I absolutely agree. My personal experience is not in regards to adding rides at whatever rate it is from experiencing first hand that feeling. That feeling is the one that I had when I first drove on WDW property back in 1983. It was a feeling of vitality and joy. It was a feeling of exhilaration and discovery. It was a feeling of belonging.
When WDW started to close attractions for whatever reason that they had, when they didn't fill them up and it became obvious that it was closed because it "costs" money to operate is when I started to feel the difference. Disney didn't feel like we, the guests, were worth the expenditure, that we would just accept everything however they wanted to present it.
Many moons ago I ran a troubled retail variety store. I was hired fresh out of the service with no experience in retail and my job, I came to find out was to save a sinking ship. I'd look around at 15000 Sq. Ft. of retail floor space that had all the merchandise pulled up to the front edge of the shelf so that it looked full when actually there was hardly anything there. I couldn't save it. I didn't know how. I was hired because I worked cheap. I know what it feels like to watch helplessly as something dies due to incompetent operation.
When I first went to WDW there was no such thing as a closed building, be it a restaurant or attractions unless it was down for remodeling or fixing. Everything was stocked, vibrant and alive. Then all of a sudden these empty locations started to show up. The wonderful thing that was EPCOT was basically gutted to make way for some good, but mostly downgraded, attractions with a park that had no purpose anymore, no mission, no feeling. Then the same thing happened to DHS. Like it or not that feeling also was picked up either consciencely or unconsciencely by the CM's who tried their best to be upbeat and happy, but knew that they were in a place that very strongly resembled a place that was going out due to lack of business. Like the retail store I ran. It looked like it was dying and was being run like it was dying. There was money being made and there was no danger, at that point, that there was any severe problem but a lot of the life was gone. It looked like a park on it's way out with boarded up buildings that they could no longer support.
During that time when it was the best, many of us, me included, made side trips to Uni. I liked the place but it was always a Disney wanna be to me. Then about a year ago I went back to Uni after an absence of about 6 years. Much to my surprise and upset, that feeling that I had when I first entered WDW all those years ago, was at UNI. It looked like a healthy, vibrant, alive happy place. It reflected in the faces of the "Team Members". They were working for a growing, healthy and optimistic place. It was felt by people like me. It made me sad because that was a feeling that I had hoped that I would always have for Disney, but, they downsized. Yes, they were still bigger then Uni, but they were missing the one thing that Uni now had and that was chemistry.

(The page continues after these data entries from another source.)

/-- Every grant in the window is REVOKED and keeps its place; the router is told if one was LIVE (R41, R42). -/
abbrev WindowRevoked (s t : State) : Prop :=
  t.scheduler = { s.scheduler with window := s.scheduler.window.map fun g => { g with live := false } }
    ∧ ((s.scheduler.window.any fun g => g.live) = true → t.isPending .router .grantRevoked = true)

/-- Cell control enters PARK with all the effects of R149, and nothing else changes but event sets. -/
abbrev ParkEntered (s t : State) : Prop :=
  t.cell = { s.cell with state := .park, parkTimer := none } ∧ WindowRevoked s t ∧ SpindleStopped s t
    ∧ t.store = (s.queueSave .bit).storeBegin.store
    ∧ (s.permitted = true → t.isPending .router .cuttingStopped = true)
    ∧ { t with cell := s.cell, scheduler := s.scheduler, spindle := s.spindle, store := s.store, ports := s.ports } = s

/-- The park timer as entry to HOLD loads it (R147). -/
abbrev State.loadedPark (s : State) : Option Timer :=
  if s.constants.parkDelay = 0 then none else some { ms := s.constants.parkDelay * 1000, us := 0 }

/-- The spindle loop after START (R83, R84). -/
abbrev State.startedSpindle (s : State) : Spindle :=
  if s.spindle.state = .stopped then
    { s.spindle with state := .kick, duty := s.constants.spindle.kickDuty, kickEdges := 0,
                     kickTimer := some { ms := s.constants.spindle.kickTimeout, us := 0 } }
  else s.spindle

end Sys2Proof.Machine

namespace Sys2Proof

/-- The port whose controller or select a command comes from; none for a line, a timer or the store. -/
def Instr.portOf (i : Instr) : Option Port :=
  match i with
  | .selectFalls p => some p
  | .badLength p _ => some p
  | .unknownRequest p _ => some p
  | _ => i.request.map (·.1)

/-- The commands that may reset the part or complete its reset. -/
def Instr.resets : Instr → Bool
  | .cellReset _ => true
  | .powerOn => true
  | .pinReset => true
  | .startUpReadEnd _ => true
  | _ => false

/-- TAKE_EVENT on this port. -/
def Instr.takesEventOn (p : Port) : Instr → Bool
  | .takeEvent q => p == q
  | _ => false

end Sys2Proof

open Sys2Proof Sys2Proof.Machine

/-! ### Steps and the queue -/

/-- A step takes the command at the front of the queue and is its execution on the state with the queue's rest. -/
def Obligations.StepRunsTheFrontCommand : Prop :=
  ∀ (c : Instr) (s : State), step { s with pending := c :: s.pending } = exec c s

/-- MODEL'S CHOICE (log entry 1): on an empty queue one cycle of the time base passes. Nothing passes during the
start-up read. In a cycle in which nothing falls due the measurement, the control period and the running timers advance,
and nothing else changes. -/
abbrev Sys2Proof.Says.EmptyQueueAdvancesTheTimeBase : Prop :=
  ∀ s : State, s.pending = [] →
    (s.starting = true → step s = .next s)
    ∧ (s.starting = false → s.spindle.controlPhase < 9999 → (∀ m, s.spindle.measurement = some m → m.count < 65534) →
        (∀ x ∈ [s.spindle.kickTimer, s.spindle.settleTimer, s.scheduler.expiry, s.cell.parkTimer,
            s.insertion.wait.map (·.timer)], ∀ t, x = some t → 1 < t.ms ∨ (t.ms = 1 ∧ t.us < 999)) →
        step s = .next { s with
          spindle := { s.spindle with
            controlPhase := s.spindle.controlPhase + 1
            measurement := s.spindle.measurement.map fun m => { m with count := m.count + 1 }
            kickTimer := s.spindle.kickTimer.map Timer.tick
            settleTimer := s.spindle.settleTimer.map Timer.tick }
          scheduler := { s.scheduler with expiry := s.scheduler.expiry.map Timer.tick }
          cell := { s.cell with parkTimer := s.cell.parkTimer.map Timer.tick }
          insertion := { s.insertion with wait := s.insertion.wait.map fun w => { w with timer := w.timer.tick } } })

/-- MODEL'S CHOICE (log entries 1 to 3): what falls due in a cycle of the time base is queued, in some order. -/
abbrev Sys2Proof.Says.DueEventsAreQueued : Prop :=
  ∀ s : State, s.pending = [] → s.starting = false → ∃ t, step s = .next t ∧
    (∀ m, s.spindle.measurement = some m → (Instr.stallMeasurement ∈ t.pending ↔ 65535 ≤ m.count + 1))
    ∧ (Instr.controlPeriod ∈ t.pending ↔ 9999 ≤ s.spindle.controlPhase)
    ∧ (∀ x, s.spindle.kickTimer = some x → (Instr.kickTimeout ∈ t.pending ↔ x.tick.ms = 0))
    ∧ (∀ x, s.spindle.settleTimer = some x → (Instr.settle ∈ t.pending ↔ x.tick.ms = 0))
    ∧ (∀ x, s.scheduler.expiry = some x → (Instr.grantExpiry ∈ t.pending ↔ x.tick.ms = 0))
    ∧ (∀ x, s.cell.parkTimer = some x → (Instr.parkTimer ∈ t.pending ↔ x.tick.ms = 0))
    ∧ (∀ x, s.insertion.wait = some x → (Instr.seatSettleTimeout ∈ t.pending ↔ x.timer.tick.ms = 0))

/-- MODEL'S CHOICE (log entries 1 to 3): what a step does on an empty queue. -/
def Obligations.TheTimeBaseAdvancesAndQueuesWhatIsDue : Prop :=
  Says.EmptyQueueAdvancesTheTimeBase ∧ Says.DueEventsAreQueued

/-! ### Ports -/

/-- A request frame stands for its command: the frame of a well-formed request decodes to it, every operand at every
value. -/
def Obligations.FrameOfARequestDecodesToIt : Prop :=
  ∀ (i : Instr) (p : Port) (bytes : List Byte), i.wellFormed = true → encodeFrame i = some (p, bytes) →
    decodeFrame p bytes = i

/-- Before any block is reached: bytes clocked while select is ignored are dropped, a request on a port that may not
send it is refused WRONG_PORT, and during the start-up read STARTING. -/
abbrev Sys2Proof.Says.RequestsTurnedAwayAtThePort : Prop :=
  ∀ (i : Instr) (s : State) (p : Port) (code : Byte) (body : List Byte), i.wellFormed = true →
    i.request = some (p, code, body) →
    ((s.port p).line = .ignored → exec i s = .next (s.modifyPort p fun v => { v with line := .idle }))
    ∧ ((s.port p).line ≠ .ignored → allowed code p = false → Refuses i s p code .wrongPort)
    ∧ ((s.port p).line ≠ .ignored → allowed code p = true → s.starting = true → Refuses i s p code .starting)

/-- The answer to a request becomes the pending answer of its port and ends its transaction; nothing else changes. -/
abbrev Sys2Proof.Says.AnswerBecomesPending : Prop :=
  ∀ (s : State) (p : Port) (code : Byte) (v : Verdict) (body : List Byte),
    let t := s.answer p code { verdict := v, body := body }
    t.port p = { s.port p with answer := some { echo := code, verdict := v, body := body }, line := .idle }
      ∧ (∀ q, q ≠ p → t.port q = s.port q) ∧ { t with ports := s.ports } = s

/-- A falling edge of select loads the pending answer, or the empty ACCEPTED one, with the number of pending kinds; the
port then holds no pending answer. A falling edge inside a transaction changes nothing (log entry 5). -/
abbrev Sys2Proof.Says.SelectFallsLoadsTheAnswer : Prop :=
  ∀ (s : State) (p : Port),
    ((∀ f, (s.port p).line ≠ .transaction f) →
      exec (.selectFalls p) s = .next (s.modifyPort p fun v =>
        { v with
          answer := none
          line := .transaction
            { answer := v.answer.getD { echo := 0, verdict := .accepted, body := [] }
              summary := ((List.range 8).filter fun k => v.events.getLsbD k).length } }))
    ∧ (∀ f, (s.port p).line = .transaction f → exec (.selectFalls p) s = .next s)

/-- A port's pending answer: set by the end of a request, consumed by the next falling edge of select. -/
def Obligations.AnswersPassThroughSelect : Prop :=
  Says.AnswerBecomesPending ∧ Says.SelectFallsLoadsTheAnswer

/-- TAKE_EVENT removes the pending kind of the lowest number, enabled or not, and answers its number with both sets; on
an empty set it answers 0. -/
abbrev Sys2Proof.Says.TakeEventTakesTheHighestPriority : Prop :=
  ∀ (s : State) (p : Port), s.Reaches p 1 →
    let v := s.port p
    ((∀ k, k < (portKinds p).length → v.events.getLsbD k = false) →
      Answers (.takeEvent p) s s p 1 .accepted [0, v.events, v.enabled])
    ∧ (∀ k, k < (portKinds p).length → v.events.getLsbD k = true → (∀ j, j < k → v.events.getLsbD j = false) →
        let left := v.events &&& ~~~(1#8 <<< k)
        Answers (.takeEvent p) s (s.modifyPort p fun v => { v with events := left }) p 1 .accepted
          [BitVec.ofNat 8 (k + 1), left, v.enabled])

/-- SET_ATTENTION replaces the enable set by a mask of the port's own kinds and answers both sets; a mask with a higher
bit is refused. -/
abbrev Sys2Proof.Says.SetAttentionReplacesTheEnableSet : Prop :=
  ∀ (s : State) (p : Port) (mask : Byte), s.Reaches p 2 →
    ((∃ k, (portKinds p).length ≤ k ∧ mask.getLsbD k = true) → Refuses (.setAttention p mask) s p 2 .outOfRange)
    ∧ ((∀ k, (portKinds p).length ≤ k → mask.getLsbD k = false) →
        Answers (.setAttention p mask) s (s.modifyPort p fun v => { v with enabled := mask }) p 2 .accepted
          [mask, (s.port p).events])

/-- TAKE_EVENT and SET_ATTENTION. -/
def Obligations.EventAndEnableSets : Prop :=
  Says.TakeEventTakesTheHighestPriority ∧ Says.SetAttentionReplacesTheEnableSet

/-- Transactions whose bytes are no request: how each kind is answered when select is not ignored. -/
abbrev Sys2Proof.Says.FramesThatAreNoRequest : Prop :=
  ∀ (s : State) (p : Port),
    (∀ code, requestRow code.toNat = none →
      ((s.port p).line = .ignored →
        exec (.unknownRequest p code) s = .next (s.modifyPort p fun v => { v with line := .idle }))
      ∧ ((s.port p).line ≠ .ignored → Refuses (.unknownRequest p code) s p code .unknownRequest))
    ∧ (∀ bytes, judgeFrame p bytes = .incomplete →
      ((s.port p).line = .ignored →
        exec (.badLength p bytes) s = .next (s.modifyPort p fun v => { v with line := .idle }))
      ∧ ((s.port p).line ≠ .ignored → Refuses (.badLength p bytes) s p (byteAt bytes 0) .badLength))
    ∧ (∀ bytes, judgeFrame p bytes = .incomplete ↔
        (bytes.length < 2 ∨ 30 < (byteAt bytes 1).toNat ∨ bytes.length < 2 + (byteAt bytes 1).toNat))
    ∧ (∀ code row body, requestRow code.toNat = some row → lengthFits code row body.length = false →
        body.length ≤ 30 → (s.port p).line ≠ .ignored →
        Refuses (.badLength p (frameOf code body)) s p code (if allowed code p then .badLength else .wrongPort))
    ∧ (∀ body, body.length = 8 → 1 < (byteAt body 7).toNat → s.Reaches p 25 →
        Refuses (.badLength p (frameOf 25 body)) s p 25 .outOfRange)
    ∧ (∀ body, body.length = 6 → 1 < (byteAt body 5).toNat → s.Reaches p 63 →
        Refuses (.badLength p (frameOf 63 body)) s p 63 .outOfRange)

/-- Requests that a port turns away, and transactions that are no request. -/
def Obligations.WhatNeverReachesABlock : Prop :=
  Says.RequestsTurnedAwayAtThePort ∧ Says.FramesThatAreNoRequest

/-- No command takes a pending kind away but TAKE_EVENT on that port and the resets; and a port's pending answer,
select and enable set are touched by its own commands and the resets only. -/
def Obligations.PortsKeepWhatOthersSend : Prop :=
  ∀ (i : Instr) (s t : State) (q : Port), exec i s = .next t → i.resets = false →
    (i.takesEventOn q = false → (t.port q).events &&& (s.port q).events = (s.port q).events)
    ∧ (i.portOf ≠ some q →
        (t.port q).answer = (s.port q).answer ∧ (t.port q).line = (s.port q).line
          ∧ (t.port q).enabled = (s.port q).enabled)

/-! ### Reads -/

/-- The reads that no check of their own can refuse, and NOOP: the part is unchanged. (The model's choices in the bodies:
log entries 18, 21, 38 to 40 and 45.) -/
abbrev Sys2Proof.Says.ReadsWithoutChecksAnswer : Prop :=
  ∀ (s : State) (p : Port),
    (s.Reaches p 0 → Answers (.noop p) s s p 0 .accepted [])
    ∧ (s.Reaches p 7 → Answers (.windowRead p) s s p 7 .accepted s.windowBody)
    ∧ (s.Reaches p 8 → Answers (.pickRead p) s s p 8 .accepted s.pickBody)
    ∧ (s.Reaches p 9 → Answers (.bitRead p) s s p 9 .accepted s.bitBody)
    ∧ (s.Reaches p 10 → Answers (.spindleRead p) s s p 10 .accepted s.spindleBody)
    ∧ (s.Reaches p 14 → Answers (.insertRead p) s s p 14 .accepted s.insertBody)

/-- PANEL_READ, BOARD_READ, MAGAZINE_READ, REGISTER_READ and ENCODER_READ: what each refuses, and what each answers; the
part is unchanged. (The model's choices in the bodies: log entries 18, 38, 46 and 47.) -/
abbrev Sys2Proof.Says.ReadsWithChecksAnswer : Prop :=
  ∀ (s : State) (p : Port),
    (s.Reaches p 5 → ∀ r : Byte,
      (r.toNat < 1 ∨ 4 < r.toNat → Refuses (.panelRead p r) s p 5 .outOfRange)
      ∧ (∀ i : Fin 4, r.toNat = i.val + 1 → Answers (.panelRead p r) s s p 5 .accepted (s.panelBody i)))
    ∧ (s.Reaches p 6 → ∀ (sel : Selector) (b : Byte),
      (s.locateSelected sel b.toNat = none → Refuses (.boardRead p sel b) s p 6 .outOfRange)
      ∧ (∀ l, s.locateSelected sel b.toNat = some l → Answers (.boardRead p sel b) s s p 6 .accepted l.board.bytes))
    ∧ (s.Reaches p 11 → ∀ part k : Byte,
      (2 < part.toNat → Refuses (.magazineRead p part k) s p 11 .outOfRange)
      ∧ Answers (.magazineRead p 0 k) s s p 11 .accepted s.magazineHeader
      ∧ (s.magazine.session = none → part = 1 ∨ part = 2 → Refuses (.magazineRead p part k) s p 11 .wrongState)
      ∧ ∀ m, s.magazine.session = some m →
        (∀ slot, nth1 m.slots k.toNat = some slot → Answers (.magazineRead p 1 k) s s p 11 .accepted slot.bytes)
        ∧ (nth1 m.slots k.toNat = none → Refuses (.magazineRead p 1 k) s p 11 .outOfRange)
        ∧ (∀ e, nth1 m.manifest k.toNat = some e → Answers (.magazineRead p 2 k) s s p 11 .accepted e.bytes)
        ∧ (nth1 m.manifest k.toNat = none → Refuses (.magazineRead p 2 k) s p 11 .outOfRange))
    ∧ (s.Reaches p 12 →
      Answers (.registerRead p 0) s s p 12 .accepted (n32 s.magazine.register.length)
      ∧ ∀ k : Byte, k ≠ 0 →
        (∀ e, nth1 s.magazine.register k.toNat = some e →
          Answers (.registerRead p k) s s p 12 .accepted (e.bytes ++ n32 s.magazine.register.length))
        ∧ (nth1 s.magazine.register k.toNat = none → Refuses (.registerRead p k) s p 12 .outOfRange))
    ∧ (s.Reaches p 13 →
      Answers (.encoderRead p 0) s s p 13 .accepted s.encoderBody
      ∧ ∀ k : Byte, k ≠ 0 →
        (s.magazine.session = none → Refuses (.encoderRead p k) s p 13 .wrongState)
        ∧ ∀ m, s.magazine.session = some m →
          (m.type.slotCount < k.toNat → Refuses (.encoderRead p k) s p 13 .outOfRange)
          ∧ (k.toNat ≤ m.type.slotCount →
              Answers (.encoderRead p k) s s p 13 .accepted (s.encoderBody ++ bytes24 (m.type.pos k.toNat))))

I know that those that have not been making WDW a stop off point for the last 30 years are not going to be able to see that. Even many of those that do have not yet been able to correctly identify what the problem is and feel that maintenance has declined and the property is deteriorating. It's not that at all. The places that are operating are actually in better shape (other then CoP) then it was 30 years ago. But the Magic that was there back then is no longer there. We know it because we lived it. Those that are more recent visitors do not have that basis of comparison and don't understand why some of us are negative.
Yes, Uni is playing catchup but they are also doing something that they weren't doing 3 or 4 years ago and that is impressing people. They are taking Disney's playbook and playing it better at this point. I don't get upset about Disney doing the MM+ project because they needed a technical upgrade, but that is their baby, not the guests. To the guest that whole system is about the same as how a cash register in a grocery store affects them. It's a tool that they use to conduct their business and financial parts. We, as guests, only come in contact with it because we have too. We didn't drive/fly thousand of miles to have the honor of wearing a magic band. We know that, they know that...it's all spin.
I don't fear the possibility that Uni will overtake Disney in size or visitors. If that ever were to happen it will be many years in the making, but, if they want to stay healthy, alive and vibrant they need to get that look and feel back. They need to have people feel it again without knowing that is what they are feeling. They had it locked up once and I really believe that they can get it back, but now they might just have to share it with their neighbor up the road. They may never be the only game in town again. The sooner that they recognize that and take steps to correct it, the stronger they will be in the future, but, as I said before, Mr. Disney has been dead for 46 years now. His coattails have held for a very long time but they won't last forever. Disney is living on a legacy left by a unique individual. They have no one like that currently and sooner or later those coattails are going to fray.